Throughout Central and Eastern Europe, teacher trainers and text developers in the area of civics and human rights education have observed a genuine eagerness on the part of classroom teachers to become familiar with activity-based Western methods. However, even for those willing to try new 'learner-centred' instructional methods, efforts have been impeded on the personal level by a lack of skill, experience and sustained support, and on the bureaucratic level by a system whose logic, culture and accountability measures usually serve to reinforce content-driven instruction. The Romanian curricular developers are concerned that some teachers will baulk at the decision making that will be required in their new text, let along the instructional practices that are presented.

 

The legacy of a highly ideologised approach, traditional teaching methods, contamination of political terminology, economic distress and other features already mentioned in this chapter are significant defining characteristics of political educational reform in Central and Eastern Europe. Nonetheless, many of the confounding challenges for changing instructional practice are not unique to the subject or region. Disguise the language and the subject matter, and you will hear familiar rationales: teachers are underpaid and undervalued; the system rewards conformity; teachers are under pressure to cover content; the first priority is to prepare students to pass their exams; the headmaster and parents would not understand; few teachers have the energy and experience necessary to try new activity-based instructional methods; there are not enough materials; there is not enough training; there is not enough time.
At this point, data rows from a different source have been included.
-- ==== Sys2Proof/Machine/Dispatch.lean ====
section
/-! DEFINITION. The dispatch: one arm per command, each a call of the command's own meaning. -/

namespace Sys2Proof.Machine

/-- A command's effect on everything but the queue. -/
def exec (i : Instr) (s : State) : Host.Outcome State Fault Refusal :=
  match i with
  | .frameReceived port frame => Sys2Proof.Machine.execFrameReceived port frame s
  | .portRead => Sys2Proof.Machine.execPortRead s
  | .plainWrite => Sys2Proof.Machine.execPlainWrite s
  | .configWindowWrite => Sys2Proof.Machine.execConfigWindowWrite s
  | .cabinetStatus => Sys2Proof.Machine.execCabinetStatus s
  | .toBypass => Sys2Proof.Machine.execToBypass s
  | .toOnline => Sys2Proof.Machine.execToOnline s
  | .testStart => Sys2Proof.Machine.execTestStart s
  | .testStop => Sys2Proof.Machine.execTestStop s
  | .measurement => Sys2Proof.Machine.execMeasurement s
  | .visitOpen => Sys2Proof.Machine.execVisitOpen s
  | .visitClose => Sys2Proof.Machine.execVisitClose s
  | .visitReplace => Sys2Proof.Machine.execVisitReplace s
  | .visitRetire => Sys2Proof.Machine.execVisitRetire s
  | .orderOffer => Sys2Proof.Machine.execOrderOffer s
  | .orderWithdraw => Sys2Proof.Machine.execOrderWithdraw s
  | .orderClear => Sys2Proof.Machine.execOrderClear s
  | .consumedJournalIndex => Sys2Proof.Machine.execConsumedJournalIndex s
  | .clockSet => Sys2Proof.Machine.execClockSet s
  | .flushRequest => Sys2Proof.Machine.execFlushRequest s
  | .faultClear => Sys2Proof.Machine.execFaultClear s
  | .portAccessComplete answer => Sys2Proof.Machine.execPortAccessComplete answer s
  | .internalGrant => Sys2Proof.Machine.execInternalGrant s
  | .applyReadComplete answer => Sys2Proof.Machine.execApplyReadComplete answer s
  | .recallReadComplete answer => Sys2Proof.Machine.execRecallReadComplete answer s
  | .writerWriteComplete answer => Sys2Proof.Machine.execWriterWriteComplete answer s
  | .clockAdvance => Sys2Proof.Machine.execClockAdvance s
  | .staleTimerExpiry c => Sys2Proof.Machine.execStaleTimerExpiry c s
  | .commandTimerExpiry c => Sys2Proof.Machine.execCommandTimerExpiry c s
  | .groupTestTimerExpiry g => Sys2Proof.Machine.execGroupTestTimerExpiry g s
  | .idleWarnTimerExpiry t => Sys2Proof.Machine.execIdleWarnTimerExpiry t s
  | .idleEndTimerExpiry t => Sys2Proof.Machine.execIdleEndTimerExpiry t s
  | .durationTimerExpiry t => Sys2Proof.Machine.execDurationTimerExpiry t s
  | .flushTimerExpiry => Sys2Proof.Machine.execFlushTimerExpiry s
  | .keyToLocked => Sys2Proof.Machine.execKeyToLocked s
  | .keyToService => Sys2Proof.Machine.execKeyToService s
  | .reset => Sys2Proof.Machine.execReset s
  | .resetRelease => Sys2Proof.Machine.execResetRelease s
  | .pfwAssert => Sys2Proof.Machine.execPfwAssert s
  | .pfwDeassert => Sys2Proof.Machine.execPfwDeassert s

end Sys2Proof.Machine
end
These concerns are real and require serious attention. They suggest that both long-term, classroom-based supports and system-based efforts will be necessary. Given the emerging democratic and human rights political realities of the region, change programmes must take into account that the learning process for all-- teachers, curriculum developers, politicians and the barber around the corner--is ongoing. In the final section, I briefly address designing national programmes to promote classroom change.

Challenge 3: Designing programmes at national level

How can human rights education programmes be designed so as to take into account an overall national context of political uncertainty, centralised policymaking traditions and severe resource shortages in planning for such change?

Designing effective national programmes in citizenship or human rights education is a formidable challenge, even under more stable political and economic conditions than those now apparent in Central and Eastern Europe. Yet, the very organisational, political and ideological fluidity that can cloud one's vision also presents the prospect of developing new educational directions.

Educational reformers of all persuasions struggle with the core questions of how to create long-term conditions for personal as well as system change. The Netherlands Helsinki Committee (NHC) creates national human rights education programmes in concert with local partners so as to have multiple strategies for outreach and support, and to promote the possibilities of a 'multiplier effect' and capacity building at many levels.

Operationally speaking, this means that the projects are spread over several years. Various partners within a single country are selected for the activities that form the heart of the programme: materials development and teacher training. The materials can range widely from text development in required and optional subjects in the national curriculum (usually civics or moral education) to the development of supplementary instructional materials that can be used in an integrated fashion throughout a school curriculum. Such materials, which can also be used to support out-of-classroom experiences, can employ lessons, simulations, literature, drama or visual arts as vehicles for inquiry- and participation-oriented education. Teacher training programmes would ideally work at both the pre-service and in-service levels, and be designed in such a way that an ever-increasing cadre of trainers and resource people were available to offer support to teachers at the local level. The ultimate test of a human rights education programme would be that human rights serves as a philosophical basis that permeates all disciplines and teaching along at least the valuing and information dimensions; in addition, the inquiry-oriented and participatory aspects of such programmes would be evidenced through individual reflection, expression and moral choice, and a democratic culture that pervades the classroom environment, if not an entire school.

The NHC selects as local partners those organisations that demonstrate both a commitment to human rights themes (both in terms of content and pedagogical outlook) and a competency for realising project goals. Partners are sought from among non-governmental agencies and professional teacher associations as well as from within a ministry of education, pedagogical research institutes and teacher training institutions. There are several practical reasons for cultivating partners in the 'centre' as well as on the 'outside'.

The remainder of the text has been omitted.